EDIT1: fixed the code example after the first reply

EDIT2: I got it running today. But it’s a little bit weared. I post the real code so I can discribe it better. First the code.

  tvbuff_t *timing_tvb;
timing_tvb = tvb_new_composite();


// I need to calculate the amount of sub buffer I need
// tvb size is calculated before
tvbuff_t *tvb_sub[tvb_size/16/2];


guint loopCounter;
loopCounter = 0;
while(tvb_size > 0) {
tvb_sub[loopCounter] = tvb_new_subset(tvb, payload_offset_save, 16, 32);
tvb_size -= 32;
tvb_composite_append(timing_tvb, tvb_sub[loopCounter]);
// this output is just for testpurpose and shows me that I cut the right data
proto_tree_add_item(tree_reportPayload, hf_proto_hsDebugProtocol_payload_data,          tvb_sub[loopCounter], 0, 16, ENC_BIG_ENDIAN);
// check to see if I go trough the while loop right
printf("loopCounter: %d\n", loopCounter);
payload_offset_save += 32;
loopCounter += 1;
}
tvb_composite_finalize(timing_tvb);
// this line had a testpurpose too but here comes the weired part, I explaine this later
// this is my "special line"
proto_tree_add_item(tree_reportPayload, hf_proto_type_payload_data, timing_tvb, 0, -1, ENC_BIG_ENDIAN);
// call Ethernet
call_dissector(data_handle_eth, timing_tvb, pinfo, tree);
  1. When I use the code above it works. I get some strange side effects in column names (e.g. ASSERT erorrs are shown) but its ok. The only problem is that the highligting is completly wrong. The highlighting shows the right amount of bytes but its shown as no cutting happend. E.g. IP shows the right source and destination IP, Port and so on. It’s not pretty but I could live with it.
  2. Now the weared part. If I comment out my special line. The Ethernet dissector works fine and calls the IP dissector but then IP dies and throws ASSERT errors and stop dissecting on different. There are some funny things shown like IP Version: 12 but the data is right (4). Any Ideas?

asked 28 Jan ‘14, 07:45

Gatherer's gravatar image

Gatherer
16447
accept rate: 0%

edited 30 Jan ‘14, 13:16

Just two quick notes: (I hadn’t noticed your update).

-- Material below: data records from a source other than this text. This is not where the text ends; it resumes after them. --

/-- R45 and U2 (log entries 4 and 5): a command that passes its checks and meets an entry it reads that nothing has
written stops there, at the first such entry in the order in which it reads: MOD its bits, XFRM its samples, XTRC the
bins of its band and then, with INTERP = 1, the neighbours of the peak, ANLZ and DEMOD the samples frame by frame, DEC
the frames whose centre lies in a bit window. -/
def Obligations.UnwrittenReadsStop : Prop :=
  (∀ (n i : Nat) (s : State), judge (.mod n) s = .nothing → i < n → Memory.read s.txmem i = none →
    (∀ k, k < i → (Memory.read s.txmem k).isSome = true) →
    exec (.mod n) s = .fault (.unwrittenEntry .txmem i)) ∧
  (∀ (j i : Nat) (s : State), judge (.xfrm j) s = .nothing → i < 2 ^ s.wlog2.toNat →
    Memory.read s.smpmem (j * s.hop.toNat + i) = none →
    (∀ k, k < i → (Memory.read s.smpmem (j * s.hop.toNat + k)).isSome = true) →
    exec (.xfrm j) s = .fault (.unwrittenEntry .smpmem (j * s.hop.toNat + i))) ∧
  (∀ (i : Nat) (s : State), judge .xtrc s = .nothing → binLow s ≤ i → i ≤ binHigh s →
    Memory.read s.specmem i = none →
    (∀ k, binLow s ≤ k → k < i → (Memory.read s.specmem k).isSome = true) →
    exec .xtrc s = .fault (.unwrittenEntry .specmem i)) ∧
  (∀ (k : Nat) (b : Word) (s : State), judge .xtrc s = .nothing → s.ctrl.interp = true →
    written s.specmem (binLow s) (binHigh s + 1 - binLow s) = true → binLow s ≤ k → k ≤ binHigh s →
    Memory.read s.specmem k = some b →
    (∀ i v, binLow s ≤ i → i ≤ binHigh s → Memory.read s.specmem i = some v → v.toNat ≤ b.toNat) →
    (∀ i v, binLow s ≤ i → i < k → Memory.read s.specmem i = some v → v.toNat < b.toNat) →
    (Memory.read s.specmem (k - 1) = none → exec .xtrc s = .fault (.unwrittenEntry .specmem (k - 1))) ∧
    ((Memory.read s.specmem (k - 1)).isSome = true → Memory.read s.specmem (k + 1) = none →
      exec .xtrc s = .fault (.unwrittenEntry .specmem (k + 1)))) ∧
  (∀ i ∈ [Instr.anlz, .demod], ∀ (j n : Nat) (s : State), judge i s = .nothing → j < frameCount s →
    n < 2 ^ s.wlog2.toNat → Memory.read s.smpmem (j * s.hop.toNat + n) = none →
    (∀ k, k < n → (Memory.read s.smpmem (j * s.hop.toNat + k)).isSome = true) →
    (∀ l, l < j → written s.smpmem (l * s.hop.toNat) (2 ^ s.wlog2.toNat) = true) →
    exec i s = .fault (.unwrittenEntry .smpmem (j * s.hop.toNat + n))) ∧
  ∀ (j : Nat) (s : State), judge .dec s = .nothing → j < s.nfrm.toNat →
    j * s.hop.toNat + 2 ^ s.wlog2.toNat / 2 < bitCount s * s.spb.toNat → Memory.read s.frmmem j = none →
    (∀ k, k < j → (Memory.read s.frmmem k).isSome = true) →
    exec .dec s = .fault (.unwrittenEntry .frmmem j)

/-! ### Spectral transform (spec/41_spectral_transform.md) -/

/-- R50 to R52: the checks R50 gives on a transcription of the table, its symmetries, and the facts of R52. -/
def Obligations.SineRomFacts : Prop :=
  ((List.range 257).map quarter).sum = 5356550 ∧ quarter 128 = 23170 ∧ quarter 255 = 32766 ∧ quarter 256 = 32767 ∧
  ((List.range 512).map sinRom).sum = 10680333 ∧ ((List.range 1024).map sinRom).sum = 0 ∧
  (∀ i, i < 256 → sinRom i = quarter i ∧ sinRom (i + 256) = quarter (256 - i)) ∧
  (∀ i, i < 512 → sinRom (i + 512) = -sinRom i) ∧
  sinRom 0 = 0 ∧ sinRom 512 = 0 ∧ sinRom 256 = 32767 ∧ sinRom 768 = -32767 ∧
  cosRom 0 = 32767 ∧ cosRom 256 = 0 ∧ cosRom 512 = -32767 ∧ cosRom 768 = 0 ∧
  (∀ i, i < 1024 → cosRom i = sinRom ((i + 256) % 1024) ∧ -32767 ≤ sinRom i ∧ sinRom i ≤ 32767 ∧
    sinRom i * sinRom i + cosRom i * cosRom i < 32768 ^ 2) ∧
  (∀ i, 1 ≤ i → i ≤ 1023 → sinRom (1024 - i) = -sinRom i) ∧
  (∀ i, i ≤ 512 → sinRom (512 - i) = sinRom i) ∧
  ∀ i, i < 256 → quarter i < quarter (i + 1)
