-- ==== Sys2Proof/Laws/Bodies.lean ====
section
/-! SUPPORT. What each command's body does when it succeeds, and the lengths of the lists it stores. -/

namespace Sys2Proof.Machine

/-! ### Modulator -/

@[simp] theorem toneRun_length (f : Word) (count : Nat) (p : Word) : (toneRun f count p).1.length = count := by
  induction count generalizing p with
  | zero => rfl
  | succ count ih => simp [toneRun, ih]

@[simp] theorem modulate_length (spb : Nat) (fs : List Word) (p : Word) :
    (modulate spb fs p).1.length = fs.length * spb := by
  induction fs generalizing p with
  | nil => simp [modulate]
  | cons f fs ih =>
    simp only [modulate, List.length_append, toneRun_length, ih, List.length_cons]
    rw [Nat.add_mul, Nat.one_mul, Nat.add_comm]

theorem modBody_ok {n : Nat} {s t : State} (h : modBody n s = .ok t) :
    ∃ bits, fetchRun .txmem s.txmem 0 n = .ok bits ∧ t = { s with
      smpmem := Memory.storeFromZero s.smpmem (modulate s.spb.toNat (bits.map (toneWord s)) 0).1
      phase := (modulate s.spb.toNat (bits.map (toneWord s)) 0).2
      slen := BitVec.ofNat 32 (n * s.spb.toNat) } := by
  unfold modBody at h
  split at h
  · cases h
  · rename_i bits hb
    exact ⟨bits, hb, (Except.ok.inj h).symm⟩

/-! ### Spectral transform -/

theorem evens_odds_length {α : Type} (xs : List α) :
    (evens xs).length = (xs.length + 1) / 2 ∧ (odds xs).length = xs.length / 2 := by
  induction xs using evens.induct with
  | case1 => simp [evens, odds]
  | case2 x => simp [evens, odds]
  | case3 x y xs ih =>
    simp only [evens, odds, List.length_cons]
    omega

theorem reversedOrder_length {α : Type} (m : Nat) (xs : List α) : (reversedOrder m xs).length = xs.length := by
  induction m generalizing xs with
  | zero => rfl
  | succ m ih =>
    have h := evens_odds_length xs
    simp only [reversedOrder, List.length_append, ih]
    omega

theorem butterflies_length (s k : Nat) (as bs : List (Int × Int)) :
    (butterflies s k as bs).1.length = min as.length bs.length ∧
    (butterflies s k as bs).2.length = min as.length bs.length := by
  induction as generalizing k bs with
  | nil => simp [butterflies]
  | cons a as ih =>
    cases bs with
    | nil => simp [butterflies]
    | cons b bs =>
      have h := ih (k + 1) bs
      simp only [butterflies, List.length_cons, h.1, h.2]
      omega

theorem fftBlock_length {s : Nat} (hs : 1 ≤ s) {xs : List (Int × Int)} (h : xs.length = 2 ^ s) :
    (fftBlock s xs).length = 2 ^ s := by
  have hp : 2 ^ s = 2 * 2 ^ (s - 1) := by rw [← pow_succ', Nat.sub_add_cancel hs]
  have hb := butterflies_length s 0 (xs.take (2 ^ (s - 1))) (xs.drop (2 ^ (s - 1)))
  simp only [fftBlock, List.length_append, hb.1, hb.2, List.length_take, List.length_drop]
  omega

theorem fftStage_length {s : Nat} (hs : 1 ≤ s) (blocks : Nat) {xs : List (Int × Int)}
    (h : xs.length = blocks * 2 ^ s) : (fftStage s blocks xs).length = blocks * 2 ^ s := by
  induction blocks generalizing xs with
  | zero => simp [fftStage]
  | succ blocks ih =>
    rw [Nat.add_mul, Nat.one_mul] at h ⊢
    simp only [fftStage, List.length_append]
    rw [fftBlock_length hs (by rw [List.length_take]; omega), ih (by rw [List.length_drop]; omega)]
    omega

theorem fftStages_length {m : Nat} (count s : Nat) (hs : s + count = m) {xs : List (Int × Int)}
    (h : xs.length = 2 ^ m) : (fftStages m count s xs).length = 2 ^ m := by
  induction count generalizing s xs with
  | zero => exact h
  | succ count ih =>
    refine ih (s + 1) (by omega) ?_
    have hp : 2 ^ (m - (s + 1)) * 2 ^ (s + 1) = 2 ^ m := by rw [← pow_add, Nat.sub_add_cancel (by omega)]
    rw [← hp] at h ⊢
    exact fftStage_length (by omega) _ h

theorem windowFrom_length (m n : Nat) (xs : List Int) : (windowFrom m n xs).length = xs.length := by
  induction xs generalizing n with
  | nil => rfl
  | cons x xs ih => simp [windowFrom, ih]

theorem fft_length {m : Nat} {v : List Int} (h : v.length = 2 ^ m) : (fft m v).length = 2 ^ m :=
  fftStages_length m 0 (by omega) (by simp [fftLoad, reversedOrder_length, h])

/-- A spectrum has `W/2 + 1` bins. -/
theorem spectrum_length {m : Nat} {xs : List Int} (hm : 1 ≤ m) (h : xs.length = 2 ^ m) :
    (spectrum m xs).length = 2 ^ m / 2 + 1 := by
  have hp : 2 ^ m = 2 * 2 ^ (m - 1) := by rw [← pow_succ', Nat.sub_add_cancel hm]
  have hpos : 0 < 2 ^ (m - 1) := Nat.two_pow_pos _
  rw [spectrum, List.length_map, List.length_take, fft_length (by rw [windowFrom_length]; exact h)]
  omega

theorem xfrmBody_ok {j : Nat} {s t : State} (h : xfrmBody j s = .ok t) :
    ∃ xs, fetchRun .smpmem s.smpmem (frameOffset s j) (windowSize s) = .ok xs ∧ t = { s with
      specmem := Memory.storeFromZero s.specmem ((spectrum (windowLog s) (xs.map BitVec.toInt)).map (BitVec.ofNat 32))
      toff := BitVec.ofNat 32 (frameOffset s j) } := by
  unfold xfrmBody at h
  split at h
  · cases h
  · rename_i xs hx
    exact ⟨xs, hx, (Except.ok.inj h).symm⟩

/-! ### Extractor -/

theorem refinement_ok {k : Nat} {s : State} {delta : Int} (h : refinement k s = .ok delta) :
    (s.ctrl.interp = false ∧ delta = 0) ∨
    (s.ctrl.interp = true ∧ ∃ a b c, Memory.read s.specmem (k - 1) = some a ∧ Memory.read s.specmem k = some b ∧
      Memory.read s.specmem (k + 1) = some c ∧
      delta = parabola (windowLog s) (a.toNat : Int) (b.toNat : Int) (c.toNat : Int)) := by
  unfold refinement at h
  split at h
  · rename_i hi
    split at h
    · cases h
    · rename_i mags hm
      have hl : mags.length = 3 := by simpa using fetchAll_length hm
      obtain ⟨a, b, c, rfl⟩ : ∃ a b c, mags = [a, b, c] := List.length_eq_three.mp hl
      have hr := fetchAll_ok_iff.mp hm
      simp only [List.map_cons, List.map_nil, List.cons.injEq, and_true] at hr
      exact .inr ⟨hi, a, b, c, hr.1, hr.2.1, hr.2.2, (Except.ok.inj h).symm⟩
  · rename_i hi
    exact .inl ⟨by simpa using hi, (Except.ok.inj h).symm⟩

theorem xtrcBody_ok {s t : State} (h : xtrcBody s = .ok t) :
    ∃ mags delta, fetchRun .specmem s.specmem (binLow s) (binHigh s + 1 - binLow s) = .ok mags ∧
      refinement (peakBin (binLow s) (mags.map BitVec.toNat)) s = .ok delta ∧ t = { s with
        peak := BitVec.ofNat 10 (peakBin (binLow s) (mags.map BitVec.toNat))
        peakmag := mags.getD (peakBin (binLow s) (mags.map BitVec.toNat) - binLow s) 0
        freq := frameWord
          (decide (s.mthresh.toNat ≤ (mags.getD (peakBin (binLow s) (mags.map BitVec.toNat) - binLow s) 0).toNat))
          (peakBin (binLow s) (mags.map BitVec.toNat) * 2 ^ (32 - windowLog s) + delta) } := by
  unfold xtrcBody at h
  split at h
  · cases h
  · rename_i mags hm
    dsimp only at h
    split at h
    · cases h
    · rename_i delta hd
      exact ⟨mags, delta, hm, hd, (Except.ok.inj h).symm⟩

/-- Where the peak scan ends: at the bin it started from or at one of the magnitudes listed. -/
theorem peakScan_range (best top k : Nat) (xs : List Nat) :
    peakScan best top k xs = best ∨ (k ≤ peakScan best top k xs ∧ peakScan best top k xs < k + xs.length) := by
  induction xs generalizing best top k with
  | nil => exact .inl rfl
  | cons x xs ih =>
    simp only [peakScan, List.length_cons]
    split
    · rcases ih k x (k + 1) with h | h
      · rw [h]
        exact .inr (by omega)
      · exact .inr (by omega)
    · rcases ih best top (k + 1) with h | h
      · exact .inl h
      · exact .inr (by omega)

theorem peakBin_range (kLo : Nat) (xs : List Nat) :
    kLo ≤ peakBin kLo xs ∧ peakBin kLo xs < kLo + max 1 xs.length := by
  cases xs with
  | nil => simp [peakBin]
  | cons x xs =>
    have h := peakScan_range kLo x (kLo + 1) xs
    simp only [peakBin, List.length_cons]
    omega

/-- What one pass of ANLZ's loop changes. -/
theorem analyseFrame_ok {j : Nat} {s t : State} (h : analyseFrame j s = .ok t) :
    ∃ u v, xfrmBody j s = .ok u ∧ xtrcBody u = .ok v ∧ t = { v with frmmem := Memory.write v.frmmem j v.freq } := by
  unfold analyseFrame at h
  split at h
  · cases h
  · rename_i u hu
    split at h
    · cases h
    · rename_i v hv
      exact ⟨u, v, hu, hv, (Except.ok.inj h).symm⟩

/-- The fields ANLZ's loop writes; every other field of the state is as before. -/
theorem analyseFrame_frame {j : Nat} {s t : State} (h : analyseFrame j s = .ok t) :
    t = { s with
      specmem := t.specmem, toff := t.toff, peak := t.peak, peakmag := t.peakmag, freq := t.freq
      frmmem := t.frmmem } := by
  obtain ⟨u, v, hu, hv, rfl⟩ := analyseFrame_ok h
  obtain ⟨_, _, rfl⟩ := xfrmBody_ok hu
  obtain ⟨_, _, _, _, rfl⟩ := xtrcBody_ok hv
  rfl

theorem analyseFrames_frame {count j : Nat} {s t : State} (h : analyseFrames count j s = .ok t) :
    t = { s with
      specmem := t.specmem, toff := t.toff, peak := t.peak, peakmag := t.peakmag, freq := t.freq
      frmmem := t.frmmem } := by
  induction count generalizing j s with
  | zero => cases h; rfl
  | succ count ih =>
    simp only [analyseFrames] at h
    split at h
    · cases h
    · rename_i u hu
      have h1 := ih h
      have h2 := analyseFrame_frame hu
      rw [h1, h2]

/-- A property every pass of ANLZ's loop keeps holds after the loop. -/
theorem analyseFrames_induction {P : State → Prop} {count j : Nat} {s t : State}
    (h : analyseFrames count j s = .ok t) (h0 : P s)
    (hstep : ∀ i a b, j ≤ i → i < j + count → P a → analyseFrame i a = .ok b → P b) : P t := by
  induction count generalizing j s with
  | zero => cases h; exact h0
  | succ count ih =>
    simp only [analyseFrames] at h
    split at h
    · cases h
    · rename_i u hu
      exact ih h (hstep j s u (by omega) (by omega) h0 hu)
        fun i a b h1 h2 => hstep i a b (by omega) (by omega)

theorem anlzBody_ok {s t : State} (h : anlzBody s = .ok t) :
    ∃ u, analyseFrames (frameCount s) 0 s = .ok u ∧ t = { u with nfrm := BitVec.ofNat 32 (frameCount s) } := by
  unfold anlzBody at h
  split at h
  · cases h
  · rename_i u hu
    exact ⟨u, hu, (Except.ok.inj h).symm⟩

theorem anlzBody_frame {s t : State} (h : anlzBody s = .ok t) :
    t = { s with
      specmem := t.specmem, toff := t.toff, peak := t.peak, peakmag := t.peakmag, freq := t.freq
      frmmem := t.frmmem, nfrm := t.nfrm } := by
  obtain ⟨u, hu, rfl⟩ := anlzBody_ok h
  have h1 := analyseFrames_frame hu
  rw [h1]

/-! ### Decoder -/

theorem decodePosition_ok_iff {s : State} {b : Nat} {v : BitVec 2} :
    decodePosition s b = .ok v ↔ ∃ frames, fetchAll .frmmem s.frmmem (framesInWindow s b) = .ok frames ∧
      v = classify s.fcenter.toNat frames := by
  unfold decodePosition
  split <;> rename_i h <;> simp [h, eq_comm]

theorem decodePositions_ok_iff {s : State} {bs : List Nat} {vs : List (BitVec 2)} :
    decodePositions s bs = .ok vs ↔ List.Forall₂ (fun b v => decodePosition s b = .ok v) bs vs := by
  induction bs generalizing vs with
  | nil => cases vs <;> simp [decodePositions]
  | cons b bs ih =>
    cases hb : decodePosition s b with
    | error f => cases vs <;> simp [decodePositions, hb]
    | ok v =>
      cases hr : decodePositions s bs with
      | error f =>
        cases vs with
        | nil => simp [decodePositions, hb, hr]
        | cons u us =>
          have hne : ¬ List.Forall₂ (fun b v => decodePosition s b = .ok v) bs us := fun h => by
            have := ih.mpr h
            rw [hr] at this
            cases this
          simp [decodePositions, hb, hr, hne]
      | ok us =>
        cases vs with
        | nil => simp [decodePositions, hb, hr]
        | cons u vs =>
          have hih := ih (vs := vs)
          simp [decodePositions, hb, hr, List.forall₂_cons, ← hih]

theorem decodePositions_length {s : State} {bs : List Nat} {vs : List (BitVec 2)}
    (h : decodePositions s bs = .ok vs) : vs.length = bs.length :=
  (decodePositions_ok_iff.mp h).length_eq.symm

theorem decBody_ok {s t : State} (h : decBody s = .ok t) :
    ∃ codes, decodePositions s (List.range (bitCount s)) = .ok codes ∧ t = { s with
      rxmem := Memory.storeFromZero s.rxmem codes
      errcnt := BitVec.ofNat 32 (incompleteCount codes)
      errpos := firstIncomplete 0 codes
      nbits := BitVec.ofNat 32 (bitCount s) } := by
  unfold decBody at h
  split at h
  · cases h
  · rename_i codes hc
    exact ⟨codes, hc, (Except.ok.inj h).symm⟩

theorem demodBody_ok {s t : State} (h : demodBody s = .ok t) : ∃ u, anlzBody s = .ok u ∧ decBody u = .ok t := by
  unfold demodBody at h
  split at h
  · cases h
  · rename_i u hu
    exact ⟨u, hu, h⟩

/-- Everything a body can change (R80); a body writes no flag, no parameter, no control register and no field of the
model's own. -/
theorem bodyOf_frame {i : Instr} {s t : State} (h : bodyOf i s = .ok t) :
    t = { s with
      smpmem := t.smpmem, specmem := t.specmem, frmmem := t.frmmem, rxmem := t.rxmem
      slen := t.slen, nfrm := t.nfrm, phase := t.phase, toff := t.toff
      peak := t.peak, peakmag := t.peakmag, freq := t.freq
      nbits := t.nbits, errcnt := t.errcnt, errpos := t.errpos } := by
  cases i with
  | nop => cases h; rfl
  | check => cases h; rfl
  | mod n => obtain ⟨_, _, rfl⟩ := modBody_ok h; rfl
  | xfrm j => obtain ⟨_, _, rfl⟩ := xfrmBody_ok h; rfl
  | xtrc => obtain ⟨_, _, _, _, rfl⟩ := xtrcBody_ok h; rfl
  | anlz => rw [anlzBody_frame h]
  | dec => obtain ⟨_, _, rfl⟩ := decBody_ok h; rfl
  | demod =>
    obtain ⟨u, hu, hd⟩ := demodBody_ok h
    obtain ⟨_, _, rfl⟩ := decBody_ok hd
    rw [anlzBody_frame hu]

theorem incompleteCount_le (codes : List (BitVec 2)) : incompleteCount codes ≤ codes.length := by
  induction codes with
  | nil => simp [incompleteCount]
  | cons v vs ih =>
    simp only [incompleteCount, List.length_cons]
    split <;> omega

end Sys2Proof.Machine
end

  1. I’ve no idea if packet bytes highlighting works properly for composite tvb’s. I’ll have to test that.

Update: Highlighting of the packet bytes based upon a composite buffer doesn’t work (as you noted)in GTK Wireshark. Feel free to file a bug at bugs.wireshark.org. I should note that it’s very unlikely that it will be fixed in GTK Wireshark since the dev Wireshark is now using QT as the GUI library. However, the bug report can serve as a reminder to check if the same problem exists in QT Wireshark.

  1. tvb_new_subset(tvb, payload_offset_save, 16, 32); The ‘32’ as reported length may cause problems; I would try using ‘16’.
(04 Feb ‘14, 08:29) Bill Meier ♦♦

One Answer:

1

  1. I fixed various problems in tvb_composite quite some time back, so it should work (if it hasn't somehow got broken again).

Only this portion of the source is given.